Le buffet était somptueux, le Champagne excellent et les traiteurs servaient des petits plats chauds faciles à manger.
– Qui était ce type qui s'est pincé le nez quand on lui a demandé ce qu'il pensait du dernier script?
– Celui qui ressemblait à Walter?
– Oui.
– C'était Walter.
Avant les festivités, j'ai assisté à la fin du tournage. Je ne me doutais pas de cet invraisemblable ballet, ces décors qui valsent, ces dizaines d'individus qui se tournent autour. En me baladant, je me suis retrouvé au beau milieu d'une galerie d'art contemporain pleine de toiles et de sculptures. J'avais envie de situer la rencontre de Bruno et sa fiancée dans un endroit comme celui-là, et je m'étais même amusé à inventer des œuvres. Un nu hyperréaliste près d'un radiateur, un assemblage d'assiettes et de photos de Dali, une colonne de photocopieurs déglingués, un monochrome orange lacéré de part en part. Sur mon ordinateur, je m'en étais donné à coeur joie, j'ai balancé du concept et de l'effervescence chromatique à qui mieux mieux, persuadé que la production mettrait toutes mes pointilleuses descriptions au panier pour acheter de vagues reproductions aux puces de Saint-Ouen. Eh bien, non! Ils ont tout fait faire sur mesure! Mon nu au radiateur est une merveille! Mon installation de photocopieurs mériterait sa place à Beaubourg! Je suis un artiste! Un artiste!

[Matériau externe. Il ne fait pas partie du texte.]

-- ==== Sys2Proof/Laws/State.lean ====
section
/-! SUPPORT. What each update of the state leaves and what it changes: one lemma per field per update. -/

namespace Sys2Proof.Machine

variable (s : State)

@[simp] theorem State.modBayTable_link (f : BayTable → BayTable) : (s.modBayTable f).link = s.link := rfl
@[simp] theorem State.modBayTable_receivers (f : BayTable → BayTable) : (s.modBayTable f).receivers = s.receivers := rfl
@[simp] theorem State.modBayTable_hall (f : BayTable → BayTable) : (s.modBayTable f).hall = s.hall := rfl
@[simp] theorem State.modBayTable_lines (f : BayTable → BayTable) : (s.modBayTable f).lines = s.lines := rfl
@[simp] theorem State.modBayTable_bayTable (f : BayTable → BayTable) : (s.modBayTable f).bayTable = f s.bayTable := rfl
@[simp] theorem State.modBayTable_channels (f : BayTable → BayTable) : (s.modBayTable f).channels = s.channels := rfl
@[simp] theorem State.modBayTable_monitors (f : BayTable → BayTable) : (s.modBayTable f).monitors = s.monitors := rfl
@[simp] theorem State.modBayTable_budget (f : BayTable → BayTable) : (s.modBayTable f).budget = s.budget := rfl
@[simp] theorem State.modBayTable_composer (f : BayTable → BayTable) : (s.modBayTable f).composer = s.composer := rfl
@[simp] theorem State.modBayTable_remnants (f : BayTable → BayTable) : (s.modBayTable f).remnants = s.remnants := rfl
@[simp] theorem State.modBayTable_dispatcher (f : BayTable → BayTable) : (s.modBayTable f).dispatcher = s.dispatcher := rfl
@[simp] theorem State.modBayTable_cranes (f : BayTable → BayTable) : (s.modBayTable f).cranes = s.cranes := rfl
@[simp] theorem State.modBayTable_sent (f : BayTable → BayTable) : (s.modBayTable f).sent = s.sent := rfl
@[simp] theorem State.modBayTable_pending (f : BayTable → BayTable) : (s.modBayTable f).pending = s.pending := rfl
@[simp] theorem State.modBayTable_channel' (f : BayTable → BayTable) (h : Gantry) : (s.modBayTable f).channel h = s.channel h := rfl
@[simp] theorem State.modBayTable_monitor' (f : BayTable → BayTable) (h : Gantry) : (s.modBayTable f).monitor h = s.monitor h := rfl
@[simp] theorem State.modBayTable_booking' (f : BayTable → BayTable) (h : Gantry) : (s.modBayTable f).booking h = s.booking h := rfl
@[simp] theorem State.modBayTable_line' (f : BayTable → BayTable) (i : LineIx) : (s.modBayTable f).line i = s.line i := rfl
@[simp] theorem State.modBayTable_heat' (f : BayTable → BayTable) (k : HeatIx) : (s.modBayTable f).heat k = s.heat k := rfl
@[simp] theorem State.modBayTable_remnant' (f : BayTable → BayTable) (j : RemnantIx) : (s.modBayTable f).remnant j = s.remnant j := rfl
@[simp] theorem State.modBayTable_crane' (f : BayTable → BayTable) (d : CraneId) : (s.modBayTable f).crane d = s.crane d := rfl
@[simp] theorem State.modBayTable_order' (f : BayTable → BayTable) (n : Nat) : (s.modBayTable f).order n = s.order n := rfl
@[simp] theorem State.modBayTable_settings' (f : BayTable → BayTable) : (s.modBayTable f).settings = s.settings := rfl
@[simp] theorem State.modBayTable_notice' (f : BayTable → BayTable) (q : NoticeClass) : (s.modBayTable f).notice q = s.notice q := rfl

@[simp] theorem State.modBay_link (a : BayIx) (f : Bay → Bay) : (s.modBay a f).link = s.link := rfl
@[simp] theorem State.modBay_receivers (a : BayIx) (f : Bay → Bay) : (s.modBay a f).receivers = s.receivers := rfl
@[simp] theorem State.modBay_hall (a : BayIx) (f : Bay → Bay) : (s.modBay a f).hall = s.hall := rfl
@[simp] theorem State.modBay_lines (a : BayIx) (f : Bay → Bay) : (s.modBay a f).lines = s.lines := rfl
@[simp] theorem State.modBay_bayTable (a : BayIx) (f : Bay → Bay) : (s.modBay a f).bayTable = { s.bayTable with bays := put s.bayTable.bays a (f (s.bayTable.bays.get a)) } := rfl
@[simp] theorem State.modBay_channels (a : BayIx) (f : Bay → Bay) : (s.modBay a f).channels = s.channels := rfl
@[simp] theorem State.modBay_monitors (a : BayIx) (f : Bay → Bay) : (s.modBay a f).monitors = s.monitors := rfl
@[simp] theorem State.modBay_budget (a : BayIx) (f : Bay → Bay) : (s.modBay a f).budget = s.budget := rfl
@[simp] theorem State.modBay_composer (a : BayIx) (f : Bay → Bay) : (s.modBay a f).composer = s.composer := rfl
@[simp] theorem State.modBay_remnants (a : BayIx) (f : Bay → Bay) : (s.modBay a f).remnants = s.remnants := rfl
@[simp] theorem State.modBay_dispatcher (a : BayIx) (f : Bay → Bay) : (s.modBay a f).dispatcher = s.dispatcher := rfl
@[simp] theorem State.modBay_cranes (a : BayIx) (f : Bay → Bay) : (s.modBay a f).cranes = s.cranes := rfl
@[simp] theorem State.modBay_sent (a : BayIx) (f : Bay → Bay) : (s.modBay a f).sent = s.sent := rfl
@[simp] theorem State.modBay_pending (a : BayIx) (f : Bay → Bay) : (s.modBay a f).pending = s.pending := rfl
@[simp] theorem State.modBay_channel' (a : BayIx) (f : Bay → Bay) (h : Gantry) : (s.modBay a f).channel h = s.channel h := rfl
@[simp] theorem State.modBay_monitor' (a : BayIx) (f : Bay → Bay) (h : Gantry) : (s.modBay a f).monitor h = s.monitor h := rfl
@[simp] theorem State.modBay_booking' (a : BayIx) (f : Bay → Bay) (h : Gantry) : (s.modBay a f).booking h = s.booking h := rfl
@[simp] theorem State.modBay_line' (a : BayIx) (f : Bay → Bay) (i : LineIx) : (s.modBay a f).line i = s.line i := rfl
@[simp] theorem State.modBay_heat' (a : BayIx) (f : Bay → Bay) (k : HeatIx) : (s.modBay a f).heat k = s.heat k := rfl
@[simp] theorem State.modBay_remnant' (a : BayIx) (f : Bay → Bay) (j : RemnantIx) : (s.modBay a f).remnant j = s.remnant j := rfl
@[simp] theorem State.modBay_crane' (a : BayIx) (f : Bay → Bay) (d : CraneId) : (s.modBay a f).crane d = s.crane d := rfl
@[simp] theorem State.modBay_order' (a : BayIx) (f : Bay → Bay) (n : Nat) : (s.modBay a f).order n = s.order n := rfl
@[simp] theorem State.modBay_settings' (a : BayIx) (f : Bay → Bay) : (s.modBay a f).settings = s.settings := rfl
@[simp] theorem State.modBay_notice' (a : BayIx) (f : Bay → Bay) (q : NoticeClass) : (s.modBay a f).notice q = s.notice q := rfl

– Tu as entendu l'histoire du jeu?
– Non.
– Ils vont commercialiser un jeu de l'oie tiré de la Saga.
– Tu plaisantes?
– Authentique. Le genre: avancez de trois cases, Mildred teste votre Q.I., si vous avez moins de 100, reculez de cinq cases. Sautez quatre cases pour ne pas tomber dans un attentat de Pedro Menendez, etc.
– Tu crois qu'on va toucher des ronds, là-dessus?
– Va savoir.
J'ai bien aimé le speech du producteur délégué. Il a dît que la Saga était une grande famille dont il remerciait tous les membres un par un. La liste était longue, ça allait des rôles principaux aux plus petits techniciens, sans oublier tous les postes clés de la chaîne, avec une mention spéciale pour notre père à tous: Alain Séguret. Aucun scénariste n'a été cité. Il a souhaité un bon anniversaire à Jonas et a fait une distribution de cadeaux, c'était la grande surprise de la soirée: un coffret de quatre cassettes qui réunissent les douze premiers épisodes du feuilleton. Tonnerre d'applaudissements. J'ai réussi à choper un coffret mais Jérôme a eu moins de chance que moi.
– A demain, mec.
Quand je me suis glissé dans mon lit, encore embrumé par les vapeurs de champagne, j'ai parlé à Charlotte comme si elle était présente dans la pièce.
– Tu sais, aujourd'hui, j'ai utilisé Dieu comme personnage.
(-…)
– Je me doutais que tu allais dire un truc dans ce genre-là bien figure-toi que je ne sais plus si c'est le Dieu dont tout le monde parle ou si je L'ai créé de toutes pièces.